餐车直接碾过林炊摊前铺的塑料布,污水溅起来,泼在保温箱侧面。林炊抬头,声音不高:“这儿是我的地儿。”
胡金标站住,歪头瞅他,嘴角咧到耳根:“你?这破旮旯也叫地儿?”他朝后摆摆手,“推过去,靠墙,让他挪窝。”
俩人动手,餐车硬生生往前挤了半米,林炊的烤炉被挤得贴着砖墙,操作空间就剩一条缝。他伸手去搬烤架避让,手一滑,一串冷肉掉地上,雨水立马浸透签子。
他蹲下去捡,指尖碰到湿冷地面。耳边传来嗤笑:“就这点出息,还想靠手艺吃饭?乡巴佬就是乡巴佬,骨头都穷软了。”
林炊没抬头,把肉串扔进垃圾桶,站起身,手指插进裤兜,攥住那把零钱。他知道吵没用,这条街没谁会帮他说话——胡金标每月给自治会交三千,他呢,连电费都迟缴过两回。
雨还在下,他站在墙角,瞅着自己摊位上卖不出去的串,心里空落落的。三年前进城打工,厂里工资拖着不给,最后就拿了一万块走人。全投进这摊子了——炉子、冰柜、刀具、调料,每样都是最便宜的,可也花光了他所有积蓄。他想过妥协,用冻品,成本能少一半;或者少放肉,多裹淀粉;再或者加点香精,客人肯定吃不出来。那样至少能活下去。
可他没这么做。
父亲在病床上说的话又冒出来:“做人能穷,但不能丢脸。”
他猛地闭了下眼,指甲掐进掌心,疼得他皱了下眉。疼也比不过心里那股闷劲儿。他不是没努力——每天下午两点就开始备料,切肉、腌制、串签,一样不落。晚上六点出摊,站到凌晨。他记得每个常客的口味,谁不吃辣,谁喜欢多撒芝麻,都记在心里。可没人买账。新鲜食材成本摆在那儿,他不敢涨价,一涨更没人来。
他快撑不住了。
脑子里突然“嗡”的一声,像有人在他脑袋里敲了下。
眼前“唰”地浮出块淡金色虚拟面板,悬在视线正中间,字儿清楚得很:【绝世夜宵神厨人心系统已激活】
【检测到宿主坚守本心,拒绝劣质食材,符合启用条件】
林炊愣住,呼吸都停了。
面板“哗啦”展开,第一项功能解锁:【独家牛羊秘制腌制配方】。
下面列着详细参数:香料比例、腌制时长、温度控制、辅料搭配,精确到克和分钟。工艺比他以前知道的强多了,还有种他听都没听说过的去腥手法,用低温慢浸配三种天然植物汁液。
他还没来得及细看,一行字慢慢冒出来:【人心为薪,烟火为命,背弃本心,所得尽数归零】
系统提示音又响:“首位羁绊食客即将抵达,请用心对待。
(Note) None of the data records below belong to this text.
-- ==== Sys2Proof/Machine/Core.lean ====
section
/-! DEFINITION. The machine as the host's interface takes it. -/

def Sys2Proof.core : Host.Core :=
  { State := Sys2Proof.Machine.State
    Fault := Sys2Proof.Machine.Fault
    Refusal := Sys2Proof.Machine.Refusal
    step := Sys2Proof.Machine.step
    reset := Sys2Proof.Machine.State.reset }
end

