theorem toNat_syndrome_of_lt {cw : Codeword23} (h : cw.toNat < 2048) : (syndrome cw).toNat = cw.toNat := by
  rw [syndrome_of_toNat_lt h, BitVec.extractLsb'_toNat, Nat.shiftRight_zero]
  exact Nat.mod_eq_of_lt h

/-- Settles O12: `exec`, the decoder and the laws of the syndrome, and the rule's corner cases evaluated. -/
theorem synAnswersSyndrome : Obligations.SynAnswersSyndrome := by
  refine ⟨fun cw s => exec_eq (.syn cw) s, fun _ => rfl, fun cw => ?_, fun cw => ?_, syndrome_zero,
    fun cw => toNat_syndrome_of_lt, ?_⟩
  · rw [← setWidth_codeword]
    exact decode_encode (.syn cw)
  · exact decode_of_reservedSet (.inl ⟨.inl rfl, codewordReservedSet_one_append cw⟩)
  · decide +kernel

end Sys2Proof.Machine

namespace Sys2Proof.Machine

/-! ## The words of one weight and of the light weights, listed and counted (R111, R112) -/

/-- A number listed for weight w has w bits set. -/
theorem countP_testBit_of_mem_numbersOfWeight {n w m : Nat} (h : m ∈ numbersOfWeight n w) :
    ((List.range n).countP fun i => m.testBit i) = w := by
  induction n generalizing w m with
  | zero => cases w <;> simp_all [numbersOfWeight]
  | succ n ih =>
    rw [List.range_succ, List.countP_append, List.countP_singleton]
    have hlow {w m : Nat} (h : m ∈ numbersOfWeight n w) :
        ((List.range n).countP fun i => m.testBit i) + (if m.testBit n then 1 else 0) = w := by
      rw [ih h, Nat.testBit_lt_two_pow (lt_of_mem_numbersOfWeight h)]
      rfl
    cases w with
    | zero => exact hlow h
    | succ w =>
      obtain h | h := List.mem_append.1 h
      · exact hlow h
      · obtain ⟨m, hm, rfl⟩ := List.mem_map.1 h
        have hrest : ((List.range n).countP fun i => (2 ^ n + m).testBit i) =
            (List.range n).countP fun i => m.testBit i :=
          List.countP_congr fun i hi => by rw [Nat.testBit_two_pow_add_gt (List.mem_range.1 hi)]
        rw [hrest, ih hm, Nat.testBit_two_pow_add_eq, Nat.testBit_lt_two_pow (lt_of_mem_numbersOfWeight hm)]
        rfl

theorem length_numbersOfWeight (n w : Nat) : (numbersOfWeight n w).length = n.choose w := by
  induction n generalizing w with
  | zero => cases w <;> rfl
  | succ n ih =>
    cases w with
    | zero => rw [numbersOfWeight, ih, Nat.choose_zero_right, Nat.choose_zero_right]
    | succ w =>
      rw [numbersOfWeight, List.length_append, List.length_map, ih, ih, Nat.choose_succ_succ, Nat.add_comm]

/-- The words of width n and weight w in ascending order: `patternsOfWeight` for every width. -/
def wordsOfWeight (n w : Nat) : List (BitVec n) := (numbersOfWeight n w).map (BitVec.ofNat n)

theorem patternsOfWeight_eq (w : Nat) : patternsOfWeight w = wordsOfWeight 23 w := rfl

theorem mem_wordsOfWeight {n w : Nat} {v : BitVec n} : v ∈ wordsOfWeight n w ↔ popcount v = w := by
  constructor
  · intro h
    obtain ⟨m, hm, rfl⟩ := List.mem_map.1 h
    have htoNat : (BitVec.ofNat n m).toNat = m := Nat.mod_eq_of_lt (lt_of_mem_numbersOfWeight hm)
    simpa only [popcount, BitVec.getLsbD, htoNat] using countP_testBit_of_mem_numbersOfWeight hm
  · rintro rfl
    exact List.mem_map.2 ⟨v.toNat, mem_numbersOfWeight n v.isLt, by simp⟩

theorem pairwise_wordsOfWeight (n w : Nat) : (wordsOfWeight n w).Pairwise (· < ·) := by
  refine List.pairwise_map.2 ((pairwise_numbersOfWeight n w).imp_of_mem fun ha hb hab => ?_)
  rwa [BitVec.lt_def, BitVec.toNat_ofNat, BitVec.toNat_ofNat, Nat.mod_eq_of_lt (lt_of_mem_numbersOfWeight ha),
    Nat.mod_eq_of_lt (lt_of_mem_numbersOfWeight hb)]

theorem nodup_wordsOfWeight (n w : Nat) : (wordsOfWeight n w).Nodup :=
  (pairwise_wordsOfWeight n w).imp fun h => BitVec.ne_of_lt h

theorem length_wordsOfWeight (n w : Nat) : (wordsOfWeight n w).length = n.choose w := by
  rw [wordsOfWeight, List.length_map, length_numbersOfWeight]

/-- The words of width n and weight at most t, by weight: `candidates` for every width and bound. -/
def lightWords (n t : Nat) : List (BitVec n) := (List.range (t + 1)).flatMap (wordsOfWeight n)

theorem candidates_eq : candidates = lightWords 23 3 := rfl

theorem mem_lightWords {n t : Nat} {v : BitVec n} : v ∈ lightWords n t ↔ popcount v ≤ t := by
  simp [lightWords, mem_wordsOfWeight]

theorem nodup_lightWords (n t : Nat) : (lightWords n t).Nodup := by
  refine List.nodup_flatMap.2 ⟨fun w _ => nodup_wordsOfWeight n w, List.nodup_range.imp fun hne v hv hv' => ?_⟩
  exact hne ((mem_wordsOfWeight.1 hv).symm.trans (mem_wordsOfWeight.1 hv'))

theorem length_lightWords (n t : Nat) : (lightWords n t).length = ((List.range (t + 1)).map n.choose).sum := by
  simp only [lightWords, List.length_flatMap, length_wordsOfWeight]

/-- As many values have a property as a list of them without repetition is long. -/
theorem card_subtype_eq_length {α : Type} [DecidableEq α] {p : α → Prop} {l : List α} (hl : l.Nodup)
    (hp : ∀ a, a ∈ l ↔ p a) : Nat.card { a // p a } = l.length := by
  rw [Nat.subtype_card l.toFinset fun a => List.mem_toFinset.trans (hp a), List.toFinset_card_of_nodup hl]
”
林炊抬头,望向街口。
雨幕里,一道身影慢慢走过来。
她撑着深灰色长柄伞,穿着剪裁合身的深色西装裙,哑光黑丝裹着长腿,步伐稳得像踩在平地上,鞋跟敲在湿漉漉的青石板上,声音轻得很。头发被雨水沾湿了些,贴在耳侧,脸上没化妆,眉眼清楚,带着点疲惫,可轮廓还是冷峻得很。
她朝着这儿走,目标明确。
是冲他摊位来的。
林炊心跳突然重了,低头瞅手中还没打印出来的配方数据,指尖发紧。
炉火早冷了,炭灰覆在表面。
他还有筐新鲜羊肉,是昨天下午现买的,没用完。
他转身打开冰柜,取出肉块,放在案板上。刀锋落下,切片,厚薄均匀。他开始按配方调配腌料,动作慢下来,可不再犹豫。香料混在一起,一股不同于寻常烧烤的醇厚味儿散开,混在雨汽里,居然没被淹没。
远处,胡金标站在自己摊前,眯眼往这儿瞅了一眼。
他没动,眼神滞了两秒。
那味儿……不对劲。
不是香精,也不是普通腌料能有的味儿。
他招手叫来个小弟:“去,看看他在搞啥鬼。”
小弟刚迈出一步,又被他拦住。
“算了。”胡金标冷笑一声,“一个快关门的摊子,还能翻出花来?”
他转身掀开油锅盖,继续炸串,热浪扑面。
林炊没管那边动静。
他专注地把腌料抹进肉缝,每片都仔细盖上。
他知道,这锅要是成了,或许能留住那个走来的女人。
哪怕就一顿夜宵,也是个开头。
炭火重新点着,火星乱跳,映在他眼底。
雨水还在滴,棚顶漏点砸在桶里,“咚咚”响。
他把第一把腌好的肉串上架,靠近火源。油脂滴落,火苗窜起来,香气跟着升腾。
那女人离得更近了。
十米,五米,伞沿抬起,目光扫过摊位,落在他手上。
她没说话,就静静站着,等。
林炊低头瞅自己的手。
茧子还在,青黑没退,可这会儿,掌心不抖了。